Cut your coat according to your cloth! Easy to say, hard to do. Reality will soon show through the veil of appearance. The story's protagonists. Solmay Ignác and her wife Szidónia have an unquestionable love for their children, they wish them to be happy. But what is the price? The woman, living alife of luxury, searches for the best match for her sons and marriagable daughters, while her cowardly husband makes considerable efforts to maintain the pompous lifestyle and cover up all problems. But the apples don't fall far from the tree, and the family soon starts to slide right towards total collapse...
Csiky Gergely's comedy is a story of selfishness, that demonstrates that splendor fades away without money, and love can only hurt without discretion.

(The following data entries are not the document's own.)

theorem markerIncs_kept {m k : Nat} {s : State} (h_s : Kept r₀ s) : Kept r₀ (markerIncs m k s) := by
  unfold markerIncs
  try dsimp only
  repeat' first
    | with_reducible assumption | with_reducible apply markerInc_kept | with_reducible apply kept_foldl
    | with_reducible apply keptP2_foldl | with_reducible apply keptP1_foldl | with_reducible apply keptW_foldl
    | with_reducible apply keptC_foldl | with_reducible apply keptA_foldl | with_reducible apply keptA2_foldl
    | (with_reducible intro _; with_reducible intros; try dsimp only)

theorem legAdds_kept {x : Started} {had : Nat} {s : State} (h_s : Kept r₀ s) : Kept r₀ (legAdds x had s) := by
  unfold legAdds
  try dsimp only
  repeat' first
    | with_reducible assumption | with_reducible apply setProg_kept | with_reducible apply markerIncs_kept
    | with_reducible apply kept_ite

theorem finishUnit_kept {run : UnitRun} {x : Started} {n : Nat} {h : Share} {k : Nat} {s : State} (h_run : ∀ x n u r, Kept r₀ r.s → Kept r₀ (run x n u r).s) (h_s : Kept r₀ s) : Kept r₀ (finishUnit run x n h k s) := by
  unfold finishUnit
  try dsimp only
  repeat' first
    | with_reducible assumption | with_reducible apply viewUnit_kept | with_reducible apply addFlags_kept
    | with_reducible apply attnFail_kept | with_reducible apply forgetPieces_kept | with_reducible apply setCorex_kept
    | with_reducible apply legAdds_kept | with_reducible apply leaveCore_kept | with_reducible apply showStreams_kept
    | with_reducible apply advance_kept | with_reducible apply h_run | with_reducible apply kept_ite
    | with_reducible apply keptO_ite | with_reducible apply keptO_some | with_reducible exact keptO_none
    | with_reducible apply kept_getD | split

theorem finishUnits_kept {run : UnitRun} {x : Started} {n : Nat} (h_run : ∀ x n u r, Kept r₀ r.s → Kept r₀ (run x n u r).s) : ∀ (n0 : Nat) {n1 : State}, Kept r₀ n1 → Kept r₀ (finishUnits run x n n0 n1) := by
  intro n0
  induction n0 with
  | zero => intro n1 h; exact h
  | succ n ih =>
    intro n1 h
    unfold finishUnits
    try dsimp only
    repeat' first
      | with_reducible assumption | with_reducible apply finishUnit_kept | with_reducible apply ih | with_reducible apply h_run
      | split

theorem attnSettle_kept {x : Started} {s : State} (h_s : Kept r₀ s) : Kept r₀ (attnSettle x s) := by
  unfold attnSettle
  try dsimp only
  repeat' first
    | with_reducible assumption | with_reducible apply markDone_kept | with_reducible apply kept_ite | split

theorem attnRun_kept {op : Op} {begin' : Started → State → State} {run : UnitRun} {c : Nat} {s : State} (h_begin' : ∀ a0 a1, Kept r₀ a1 → Kept r₀ (begin' a0 a1)) (h_run : ∀ x n u r, Kept r₀ r.s → Kept r₀ (run x n u r).s) (h_s : Kept r₀ s) : Kept r₀ (attnRun op begin' run c s) := by
  unfold attnRun
  try dsimp only
  repeat' first
    | with_reducible assumption | with_reducible apply attnSettle_kept | with_reducible apply finishUnits_kept
    | with_reducible apply advance_kept | with_reducible apply h_begin' | with_reducible apply h_run
    | with_reducible apply kept_ite | with_reducible apply kept_foldl | with_reducible apply keptP2_foldl
    | with_reducible apply keptP1_foldl | with_reducible apply keptW_foldl | with_reducible apply keptC_foldl
    | with_reducible apply keptA_foldl | with_reducible apply keptA2_foldl
    | (with_reducible intro _; with_reducible intros; try dsimp only) | split

theorem attnStart_kept {c : Nat} {b : Bytes} {s : State} (h_s : Kept r₀ s) : Kept r₀ (attnStart c b s) := by
  unfold attnStart
  try dsimp only
  repeat' first
    | with_reducible assumption | with_reducible apply updStarted_kept | with_reducible apply touchRead_kept
    | with_reducible apply kept_ite

theorem ringBegin_kept {x : Started} {s : State} (h_s : Kept r₀ s) : Kept r₀ (ringBegin x s) := by
  unfold ringBegin
  try dsimp only
  repeat' first
    | with_reducible assumption | with_reducible apply dealAttn_kept | with_reducible apply failCmd_kept
    | with_reducible apply captureReach_kept | with_reducible apply kept_ite | split

theorem attBatonTimeout_kept {n : Nat} {s : State} (h_s : Kept r₀ s) : Kept r₀ (attBatonTimeout n s) := by
  unfold attBatonTimeout
  try dsimp only
  repeat' first
    | with_reducible assumption | with_reducible apply attnFail_kept | with_reducible apply kept_ite | split

theorem mergeUnit_kept {x : Started} {n : Nat} {un : AUnit} {r : ARun} (h_r : Kept r₀ r.s) : Kept r₀ (mergeUnit x n un r).s := by
  unfold mergeUnit
  try dsimp only
  repeat' first
    | with_reducible assumption | with_reducible apply finaliseRows_kept | with_reducible apply ARun.reads_kept
    | with_reducible apply ARun.flag_kept | with_reducible apply kept_ite | with_reducible apply keptA_ite

theorem deltaUnit_kept {e : AEnv} {x : AUnit} {r : ARun} (h_r : Kept r₀ r.s) : Kept r₀ (deltaUnit e x r).s := by
  unfold deltaUnit
  try dsimp only
  repeat' first
    | with_reducible assumption | with_reducible apply ARun.reads_kept | with_reducible apply ARun.flag_kept
    | with_reducible apply Stored.write_kept | with_reducible apply ARun.write_kept | with_reducible apply kept_ite
    | with_reducible apply keptA_ite | with_reducible apply kept_foldl | with_reducible apply keptP2_foldl
    | with_reducible apply keptP1_foldl | with_reducible apply keptW_foldl | with_reducible apply keptC_foldl
    | with_reducible apply keptA_foldl | with_reducible apply keptA2_foldl
    | (with_reducible intro _; with_reducible intros; try dsimp only)

theorem captureBwd_kept {n qb kb q : Nat} {rows : List BwdRow} {s : State} (h_s : Kept r₀ s) : Kept r₀ (captureBwd n qb kb q rows s) := by
  unfold captureBwd
  try dsimp only
  repeat' first
    | with_reducible assumption | with_reducible apply captureScores_kept

theorem queryBlock_kept {e : AEnv} {qb g kb : Nat} {p : KvPlace} {vis : List (List Nat)} {rr : List (List Nat) × ARun} (h_rr : Kept r₀ rr.2.s) : Kept r₀ (queryBlock e qb g kb p vis rr).2.s := by
  unfold queryBlock
  try dsimp only
  repeat' first
    | with_reducible assumption | with_reducible apply captureBwd_kept | with_reducible apply ARun.reads_kept
    | with_reducible apply ARun.flag_kept | with_reducible apply kept_ite | with_reducible apply kept_foldl
    | with_reducible apply keptP2_foldl | with_reducible apply keptP1_foldl | with_reducible apply keptW_foldl
    | with_reducible apply keptC_foldl | with_reducible apply keptA_foldl | with_reducible apply keptA2_foldl
    | with_reducible apply keptO_ite | with_reducible apply keptO_some | with_reducible exact keptO_none
    | with_reducible apply kept_getD | (with_reducible intro _; with_reducible intros; try dsimp only) | split

theorem queryBlock_kept_eq {e : AEnv} {qb g kb : Nat} {p : KvPlace} {vis : List (List Nat)} {rr : List (List Nat) × ARun} {y0 : List (List Nat)} {y1 : ARun} (he : queryBlock e qb g kb p vis rr = (y0, y1)) (h_rr : Kept r₀ rr.2.s) : Kept r₀ y1.s := by
  have w : Kept r₀ (queryBlock e qb g kb p vis rr).2.s := queryBlock_kept h_rr
  rw [he] at w
  exact w

theorem bwdEdges_kept {e : AEnv} {m : State} {l pass : Nat} {rows : List (Nat × Nat)} {r : ARun} (h_r : Kept r₀ r.s) : Kept r₀ (bwdEdges e m l pass rows r).s := by
  unfold bwdEdges
  try dsimp only
  repeat' first
    | with_reducible assumption | with_reducible apply edgeRow_kept | with_reducible apply ARun.flag_kept
    | with_reducible apply kept_ite | with_reducible apply keptA_ite | with_reducible apply kept_foldl
    | with_reducible apply keptP2_foldl | with_reducible apply keptP1_foldl | with_reducible apply keptW_foldl
    | with_reducible apply keptC_foldl | with_reducible apply keptA_foldl | with_reducible apply keptA2_foldl
    | (with_reducible intro _; with_reducible intros; try dsimp only)
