theorem slotOpenGo_kept {x : Started} {s : State} (h_s : Kept r₀ s) : Kept r₀ (slotOpenGo x s) := by
  unfold slotOpenGo
  try dsimp only
  repeat' first
    | with_reducible assumption | with_reducible apply failCmd_kept | with_reducible apply captureReach_kept
    | with_reducible apply touchRead_kept | with_reducible apply setSlotx_kept | with_reducible apply zeroRange_kept
    | with_reducible apply setPte_kept | with_reducible apply markDone_kept | with_reducible apply showSlot_kept
    | with_reducible apply showOpen_kept | with_reducible apply rset_kept | with_reducible apply kept_ite
    | with_reducible apply kept_foldl | with_reducible apply keptP2_foldl | with_reducible apply keptP1_foldl
    | with_reducible apply keptW_foldl | with_reducible apply keptC_foldl | with_reducible apply keptA_foldl
    | with_reducible apply keptA2_foldl | (with_reducible intro _; with_reducible intros; try dsimp only) | split

theorem slotCloseGo_kept {x : Started} {s : State} (h_s : Kept r₀ s) : Kept r₀ (slotCloseGo x s) := by
  unfold slotCloseGo
  try dsimp only
  repeat' first
    | with_reducible assumption | with_reducible apply unmapPage_kept | with_reducible apply rset_kept
    | with_reducible apply setSlotx_kept | with_reducible apply markDone_kept | with_reducible apply showOpen_kept
    | with_reducible apply kept_foldl

theorem forkPage_kept {dst src : Nat} {s : State} {p : Nat} (h_s : Kept r₀ s) : Kept r₀ (forkPage dst src s p) := by
  unfold forkPage
  try dsimp only
  repeat' first
    | with_reducible assumption | with_reducible apply abandonAge_kept | with_reducible apply setFrame_kept
    | with_reducible apply setPte_kept | with_reducible apply copyStacked_kept | with_reducible apply rsetBit_kept
    | with_reducible apply rcountSat_kept | with_reducible apply kept_ite | refine takeS_kept_eq ‹_› ?_ | split

theorem slotForkGo_kept {x : Started} {s : State} (h_s : Kept r₀ s) : Kept r₀ (slotForkGo x s) := by
  unfold slotForkGo
  try dsimp only
  repeat' first
    | with_reducible assumption | with_reducible apply failCmd_kept | with_reducible apply fetchNow_kept
    | with_reducible apply forkPage_kept | with_reducible apply markDone_kept | with_reducible apply showSlot_kept
    | with_reducible apply rset_kept | with_reducible apply reserve_kept | with_reducible apply kept_ite
    | with_reducible apply kept_foldl | with_reducible apply keptP2_foldl | with_reducible apply keptP1_foldl
    | with_reducible apply keptW_foldl | with_reducible apply keptC_foldl | with_reducible apply keptA_foldl
    | with_reducible apply keptA2_foldl | refine reserve_kept_eq ‹_› ?_
    | (with_reducible intro _; with_reducible intros; try dsimp only)

theorem putRegion_kept {q : Nat} {s : State} {p : ElemPut} (h_s : Kept r₀ s) : Kept r₀ (putRegion q s p) := by
  unfold putRegion
  try dsimp only
  repeat' first
    | with_reducible assumption | with_reducible apply poke_kept | with_reducible apply kept_foldl
    | with_reducible apply keptP2_foldl | with_reducible apply keptP1_foldl | with_reducible apply keptW_foldl
    | with_reducible apply keptC_foldl | with_reducible apply keptA_foldl | with_reducible apply keptA2_foldl
    | (with_reducible intro _; with_reducible intros; try dsimp only)

theorem kvWriteGo_kept {x : Started} {s : State} (h_s : Kept r₀ s) : Kept r₀ (kvWriteGo x s) := by
  unfold kvWriteGo
  try dsimp only
  repeat' first
    | with_reducible assumption | with_reducible apply failCmd_kept | with_reducible apply captureReach_kept
    | with_reducible apply touchReads_kept | with_reducible apply readyToWrite_kept | with_reducible apply putRegion_kept
    | with_reducible apply forgetAt_kept | with_reducible apply markDone_kept | with_reducible apply showSlot_kept
    | with_reducible apply rset_kept | with_reducible apply reserve_kept | with_reducible apply kept_ite
    | with_reducible apply kept_foldl | with_reducible apply keptP2_foldl | with_reducible apply keptP1_foldl
    | with_reducible apply keptW_foldl | with_reducible apply keptC_foldl | with_reducible apply keptA_foldl
    | with_reducible apply keptA2_foldl | refine reserve_kept_eq ‹_› ?_
    | (with_reducible intro _; with_reducible intros; try dsimp only) | split

theorem slotTruncGo_kept {x : Started} {s : State} (h_s : Kept r₀ s) : Kept r₀ (slotTruncGo x s) := by
  unfold slotTruncGo
  try dsimp only
  repeat' first
    | with_reducible assumption | with_reducible apply unmapPage_kept | with_reducible apply markDone_kept
    | with_reducible apply showSlot_kept | with_reducible apply rset_kept | with_reducible apply kept_foldl

theorem hintPage_kept {q op : Nat} {s : State} {p : Nat} (h_s : Kept r₀ s) : Kept r₀ (hintPage q op s p) := by
  unfold hintPage
  try dsimp only
  repeat' first
    | with_reducible assumption | with_reducible apply setPte_kept | with_reducible apply beginAge_kept
    | with_reducible apply beginFetch_kept | with_reducible apply kept_ite | split

theorem pageHintGo_kept {x : Started} {s : State} (h_s : Kept r₀ s) : Kept r₀ (pageHintGo x s) := by
  unfold pageHintGo
  try dsimp only
  repeat' first
    | with_reducible assumption | with_reducible apply markDone_kept | with_reducible apply hintPage_kept
    | with_reducible apply kept_ite | with_reducible apply kept_foldl

theorem kvpEnable_kept {s : State} (h_s : Kept r₀ s) : Kept r₀ (kvpEnable s) := by
  unfold kvpEnable
  try dsimp only
  repeat' first
    | with_reducible assumption | with_reducible apply countLocked_kept | with_reducible apply misuse_kept
    | with_reducible apply zeroRange_kept | with_reducible apply rsetBit_kept | with_reducible apply showPool_kept
    | with_reducible apply kept_ite | split | fail_if_no_progress with_reducible apply kept_lit

theorem pagedTile_kept {x : Started} {n : Nat} {un : AUnit} {t : Nat × List Nat} {y : Piece} {rr : EntryRows × ARun} (h_rr : Kept r₀ rr.2.s) : Kept r₀ (pagedTile x n un t y rr).2.s := by
  unfold pagedTile
  try dsimp only
  repeat' first
    | with_reducible assumption | with_reducible apply captureScores_kept | with_reducible apply ARun.flag_kept
    | with_reducible apply kept_ite | with_reducible apply kept_foldl | with_reducible apply keptP2_foldl
    | with_reducible apply keptP1_foldl | with_reducible apply keptW_foldl | with_reducible apply keptC_foldl
    | with_reducible apply keptA_foldl | with_reducible apply keptA2_foldl | with_reducible apply keptO_ite
    | with_reducible apply keptO_some | with_reducible exact keptO_none | with_reducible apply kept_getD | split
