-- ==== Sys2Proof/Laws/KeptBank.lean ====
section
/-! SUPPORT. Every operation of Machine/Bank.lean keeps what `Kept` names. -/

namespace Sys2Proof.Machine

open Sys2Proof

variable {r₀ : State}

theorem capturePoison_kept {bank slot : Nat} {x : Started} {s : State} (h_s : Kept r₀ s) : Kept r₀ (capturePoison bank slot x s) := by
  unfold capturePoison
  try dsimp only
  repeat' first
    | with_reducible assumption | with_reducible apply rsetBit_kept | with_reducible apply snapOn_kept
    | with_reducible apply rset_kept | with_reducible apply kept_ite

theorem repeatSlot_kept {p : ParityErr} {q : Nat} {s : State} (h_s : Kept r₀ s) : Kept r₀ (repeatSlot p q s) := by
  unfold repeatSlot
  try dsimp only
  repeat' first
    | with_reducible assumption | with_reducible apply reportError_kept | with_reducible apply rsetBit_kept
    | with_reducible apply rcountSat_kept

theorem slotParity_kept {ps : List ParityErr} {zs : List Nat} {k q : Nat} {s : State} (h_s : Kept r₀ s) : Kept r₀ (slotParity ps zs k q s).1 := by
  unfold slotParity
  try dsimp only
  repeat' first
    | with_reducible assumption | with_reducible apply repeatSlot_kept | with_reducible apply chipFatal_kept | split

theorem slotParity_kept_eq {ps : List ParityErr} {zs : List Nat} {k q : Nat} {s : State} {y0 : State} {y1 : Bool} (he : slotParity ps zs k q s = (y0, y1)) (h_s : Kept r₀ s) : Kept r₀ y0 := by
  have w : Kept r₀ (slotParity ps zs k q s).1 := slotParity_kept h_s
  rw [he] at w
  exact w

theorem bankIdle_kept {zs : List Nat} {s : State} (h_s : Kept r₀ s) : Kept r₀ (bankIdle zs s) := by
  unfold bankIdle
  try dsimp only
  repeat' first
    | with_reducible assumption | with_reducible apply bumpFree_kept | with_reducible apply rcountBy_kept
    | with_reducible apply rsetBits_kept | with_reducible apply rclrBit_kept | with_reducible apply kept_foldl
    | with_reducible apply keptP2_foldl | with_reducible apply keptP1_foldl | with_reducible apply keptW_foldl
    | with_reducible apply keptC_foldl | with_reducible apply keptA_foldl | with_reducible apply keptA2_foldl
    | (with_reducible intro _; with_reducible intros; try dsimp only) | split
    | fail_if_no_progress with_reducible apply kept_lit

theorem bankDone_kept {c : Nat} {zs : List Nat} {s : State} (h_s : Kept r₀ s) : Kept r₀ (bankDone c zs s) := by
  unfold bankDone
  try dsimp only
  repeat' first
    | with_reducible assumption | with_reducible apply markDone_kept | with_reducible apply rcount_kept
    | with_reducible apply bankIdle_kept

theorem bankFailed_kept {c cause inst : Nat} {zs : List Nat} {s : State} (h_s : Kept r₀ s) : Kept r₀ (bankFailed c cause inst zs s) := by
  unfold bankFailed
  try dsimp only
  repeat' first
    | with_reducible assumption | with_reducible apply failCmd_kept | with_reducible apply bankIdle_kept

theorem bankShow_kept {op mask : Nat} {ranges : List (Nat × Nat)} {s : State} (h_s : Kept r₀ s) : Kept r₀ (bankShow op mask ranges s) := by
  unfold bankShow
  try dsimp only
  repeat' first
    | with_reducible assumption | with_reducible apply rsetBits_kept | with_reducible apply rsetBit_kept
    | with_reducible apply touchReads_kept | split | fail_if_no_progress with_reducible apply kept_lit

theorem BankJob.doRow_kept {b : BankJob} {s : State} {j : Nat} (h_s : Kept r₀ s) : Kept r₀ (BankJob.doRow b s j) := by
  unfold BankJob.doRow
  try dsimp only
  repeat' first
    | with_reducible assumption | with_reducible apply addFlags_kept | with_reducible apply poke_kept
    | with_reducible apply kept_foldl | with_reducible apply keptP2_foldl | with_reducible apply keptP1_foldl
    | with_reducible apply keptW_foldl | with_reducible apply keptC_foldl | with_reducible apply keptA_foldl
    | with_reducible apply keptA2_foldl | (with_reducible intro _; with_reducible intros; try dsimp only)

theorem BankJob.go_kept {ps : List ParityErr} {b : BankJob} : ∀ (n0 : Nat) {n1 : Nat} {n2 : State}, Kept r₀ n2 → Kept r₀ (BankJob.go ps b n0 n1 n2) := by
  intro n0
  induction n0 with
  | zero =>
    intro n1 n2 h
    unfold BankJob.go
    try dsimp only
    repeat' first
      | with_reducible assumption | with_reducible apply bankDone_kept
  | succ n ih =>
    intro n1 n2 h
    unfold BankJob.go
    try dsimp only
    repeat' first
      | with_reducible assumption | with_reducible apply bankDone_kept | with_reducible apply bankFailed_kept
      | with_reducible apply capturePoison_kept | with_reducible apply ARun.reads_kept | with_reducible apply BankJob.doRow_kept
      | with_reducible apply slotParity_kept | with_reducible apply ih | with_reducible apply kept_ite
      | with_reducible apply kept_foldl | with_reducible apply keptP2_foldl | with_reducible apply keptP1_foldl
      | with_reducible apply keptW_foldl | with_reducible apply keptC_foldl | with_reducible apply keptA_foldl
      | with_reducible apply keptA2_foldl | refine slotParity_kept_eq ‹_› ?_ | split

theorem forgetAll_kept {l : List (Nat × Nat)} {s : State} (h_s : Kept r₀ s) : Kept r₀ (forgetAll l s) := by
  unfold forgetAll
  try dsimp only
  repeat' first
    | with_reducible assumption | with_reducible apply forgetRange_kept | with_reducible apply kept_foldl
    | with_reducible apply keptP2_foldl | with_reducible apply keptP1_foldl | with_reducible apply keptW_foldl
    | with_reducible apply keptC_foldl | with_reducible apply keptA_foldl | with_reducible apply keptA2_foldl
    | (with_reducible intro _; with_reducible intros; try dsimp only) | split

theorem paritySlots_kept {ps : List ParityErr} {zs : List Nat} {q : Nat} : ∀ (n0 : Nat) {n1 : Nat} {n2 : State}, Kept r₀ n2 → Kept r₀ (paritySlots ps zs q n0 n1 n2).1 := by
  intro n0
  induction n0 with
  | zero => intro n1 n2 h; exact h
  | succ n ih =>
    intro n1 n2 h
    unfold paritySlots
    try dsimp only
    repeat' first
      | with_reducible assumption | with_reducible apply slotParity_kept | with_reducible apply ih
      | with_reducible apply kept_ite | refine slotParity_kept_eq ‹_› ?_ | split

theorem paritySlots_kept_eq {ps : List ParityErr} {zs : List Nat} {q n0 n1 : Nat} {n2 : State} {y0 : State} {y1 : Bool} (he : paritySlots ps zs q n0 n1 n2 = (y0, y1)) (h_n2 : Kept r₀ n2) : Kept r₀ y0 := by
  have w : Kept r₀ (paritySlots ps zs q n0 n1 n2).1 := paritySlots_kept n0 h_n2
  rw [he] at w
  exact w

theorem mvWrite_kept {c : Nat} {m : MV} {s : State} (h_s : Kept r₀ s) : Kept r₀ (mvWrite c m s) := by
  unfold mvWrite
  try dsimp only
  repeat' first
    | with_reducible assumption | with_reducible apply addFlags_kept | with_reducible apply bankFailed_kept
    | with_reducible apply bankDone_kept | with_reducible apply Stored.write_kept | with_reducible apply ARun.write_kept
    | with_reducible apply kept_ite | with_reducible apply kept_foldl | with_reducible apply keptP2_foldl
    | with_reducible apply keptP1_foldl | with_reducible apply keptW_foldl | with_reducible apply keptC_foldl
    | with_reducible apply keptA_foldl | with_reducible apply keptA2_foldl | split

theorem bankMvRun_kept {c : Nat} {ps : List ParityErr} {s : State} (h_s : Kept r₀ s) : Kept r₀ (bankMvRun c ps s) := by
  unfold bankMvRun
  try dsimp only
  repeat' first
    | with_reducible assumption | with_reducible apply failCmd_kept | with_reducible apply bankFailed_kept
    | with_reducible apply captureReach_kept | with_reducible apply forgetAll_kept | with_reducible apply touchReads_kept
    | with_reducible apply capturePoison_kept | with_reducible apply mvWrite_kept | with_reducible apply paritySlots_kept
    | with_reducible apply kept_ite | refine paritySlots_kept_eq ‹_› ?_ | split

theorem bankOptRun_kept {c : Nat} {ps : List ParityErr} {s : State} (h_s : Kept r₀ s) : Kept r₀ (bankOptRun c ps s) := by
  unfold bankOptRun
  try dsimp only
  repeat' first
    | with_reducible assumption | with_reducible apply failCmd_kept | with_reducible apply BankJob.go_kept
    | with_reducible apply ARun.reads_kept | with_reducible apply kept_ite | split

theorem bankEwRun_kept {c : Nat} {ps : List ParityErr} {s : State} (h_s : Kept r₀ s) : Kept r₀ (bankEwRun c ps s) := by
  unfold bankEwRun
  try dsimp only
  repeat' first
    | with_reducible assumption | with_reducible apply failCmd_kept | with_reducible apply BankJob.go_kept
    | with_reducible apply ARun.reads_kept | with_reducible apply kept_ite | split

theorem copyGo_kept {x : Started} {zs : List Nat} {ps : List ParityErr} : ∀ (n0 : Nat) {n1 : Nat} {n2 : State}, Kept r₀ n2 → Kept r₀ (copyGo x zs ps n0 n1 n2) := by
  intro n0
  induction n0 with
  | zero =>
    intro n1 n2 h
    unfold copyGo
    try dsimp only
    repeat' first
      | with_reducible assumption | with_reducible apply bankDone_kept
  | succ n ih =>
    intro n1 n2 h
    unfold copyGo
    try dsimp only
    repeat' first
      | with_reducible assumption | with_reducible apply bankDone_kept | with_reducible apply poke_kept
      | with_reducible apply rcount_kept | with_reducible apply bankFailed_kept | with_reducible apply capturePoison_kept
      | with_reducible apply slotParity_kept | with_reducible apply ih | with_reducible apply kept_ite
      | with_reducible apply kept_foldl | with_reducible apply keptP2_foldl | with_reducible apply keptP1_foldl
      | with_reducible apply keptW_foldl | with_reducible apply keptC_foldl | with_reducible apply keptA_foldl
      | with_reducible apply keptA2_foldl | refine slotParity_kept_eq ‹_› ?_
      | (with_reducible intro _; with_reducible intros; try dsimp only) | split

theorem bankCopyRun_kept {c : Nat} {ps : List ParityErr} {s : State} (h_s : Kept r₀ s) : Kept r₀ (bankCopyRun c ps s) := by
  unfold bankCopyRun
  try dsimp only
  repeat' first
    | with_reducible assumption | with_reducible apply bankFailed_kept | with_reducible apply captureReach_kept
    | with_reducible apply failCmd_kept | with_reducible apply copyGo_kept | with_reducible apply kept_ite | split

theorem bankStart_kept {o : Op} {b : Bytes} {s : State} (h_s : Kept r₀ s) : Kept r₀ (bankStart o b s) := by
  unfold bankStart
  try dsimp only
  repeat' first
    | with_reducible assumption | with_reducible apply bankShow_kept | with_reducible apply kept_ite

theorem bankGate_kept {s : State} (h_s : Kept r₀ s) : Kept r₀ (bankGate s) := by
  unfold bankGate
  try dsimp only
  repeat' first
    | with_reducible assumption | with_reducible apply rsetBit_kept | split | fail_if_no_progress with_reducible apply kept_lit

theorem bankHold_kept {s : State} (h_s : Kept r₀ s) : Kept r₀ (bankHold s) := by
  unfold bankHold
  try dsimp only
  repeat' first
    | with_reducible assumption | with_reducible apply rsetBit_kept | with_reducible apply bankGate_kept
    | with_reducible apply kept_ite | split | fail_if_no_progress with_reducible apply kept_lit

theorem bankHoldDone_kept {s : State} (h_s : Kept r₀ s) : Kept r₀ (bankHoldDone s) := by
  unfold bankHoldDone
  try dsimp only
  repeat' first
    | with_reducible assumption | with_reducible apply bankGate_kept | with_reducible apply kept_ite

theorem bankWake_kept {s : State} (h_s : Kept r₀ s) : Kept r₀ (bankWake s) := by
  unfold bankWake
  try dsimp only
  repeat' first
    | with_reducible assumption | with_reducible apply misuse_kept | with_reducible apply rclrBit_kept
    | with_reducible apply kept_ite | split | fail_if_no_progress with_reducible apply kept_lit

theorem bankWakeDone_kept {s : State} (h_s : Kept r₀ s) : Kept r₀ (bankWakeDone s) := by
  unfold bankWakeDone
  try dsimp only
  repeat' first
    | with_reducible assumption | with_reducible apply rsetBit_kept | with_reducible apply rclrBit_kept
    | with_reducible apply kept_ite | split | fail_if_no_progress with_reducible apply kept_lit

theorem bankBist_kept {allPass : Bool} {s : State} (h_s : Kept r₀ s) : Kept r₀ (bankBist allPass s) := by
  unfold bankBist
  try dsimp only
  repeat' first
    | with_reducible assumption | with_reducible apply rsetBit_kept | with_reducible apply chipFatal_kept
    | with_reducible apply kept_ite

end Sys2Proof.Machine
end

Bubbles pop today just like they popped 130 years ago, and their popping echoes as laughter from the audience. Pop!
Gergely Csiky (also Gregor Csiky; 8 December 1842 – 19 November 1891) was a Hungarian dramatist. Csiky was born in Pankota, in the county of Arad. He studied Roman Catholic theology at Pest and Vienna, and was professor in the Priests College at Timișoara from 1870 to 1878. In the latter year, however, he joined the Evangelical Church, and took up literature. Beginning with novels and works on ecclesiastical history, which met with some recognition, he ultimately devoted himself to writing for the stage. Here his success was immediate. In his Az ellenállhatatlan (Irresistible), which obtained a prize from the Hungarian Academy of Sciences, he showed the distinctive features of his talent: directness, freshness, realistic vigor, and highly individual style. In rapid succession he enriched Magyar literature with realistic genre pictures, such as A Proletárok (Proletariat), Buborékok (Bubbles), Két szerelem (Two Loves), A szégyenlős (The Bashful), Athalia, etc., in all of which he seized on one or another feature or type of modern life, dramatizing it with unusual intensity, qualified by chaste and well-balanced diction. Of the latter, his classical studies may, no doubt, be taken as the inspiration, and his translation of Sophocles and Plautus will long rank with the most successful of Magyar translations of the ancient classics. Among the best known of his novels are Arnold, Az Atlasz család (The Atlas Family). He died in Budapest on 19 November 1891.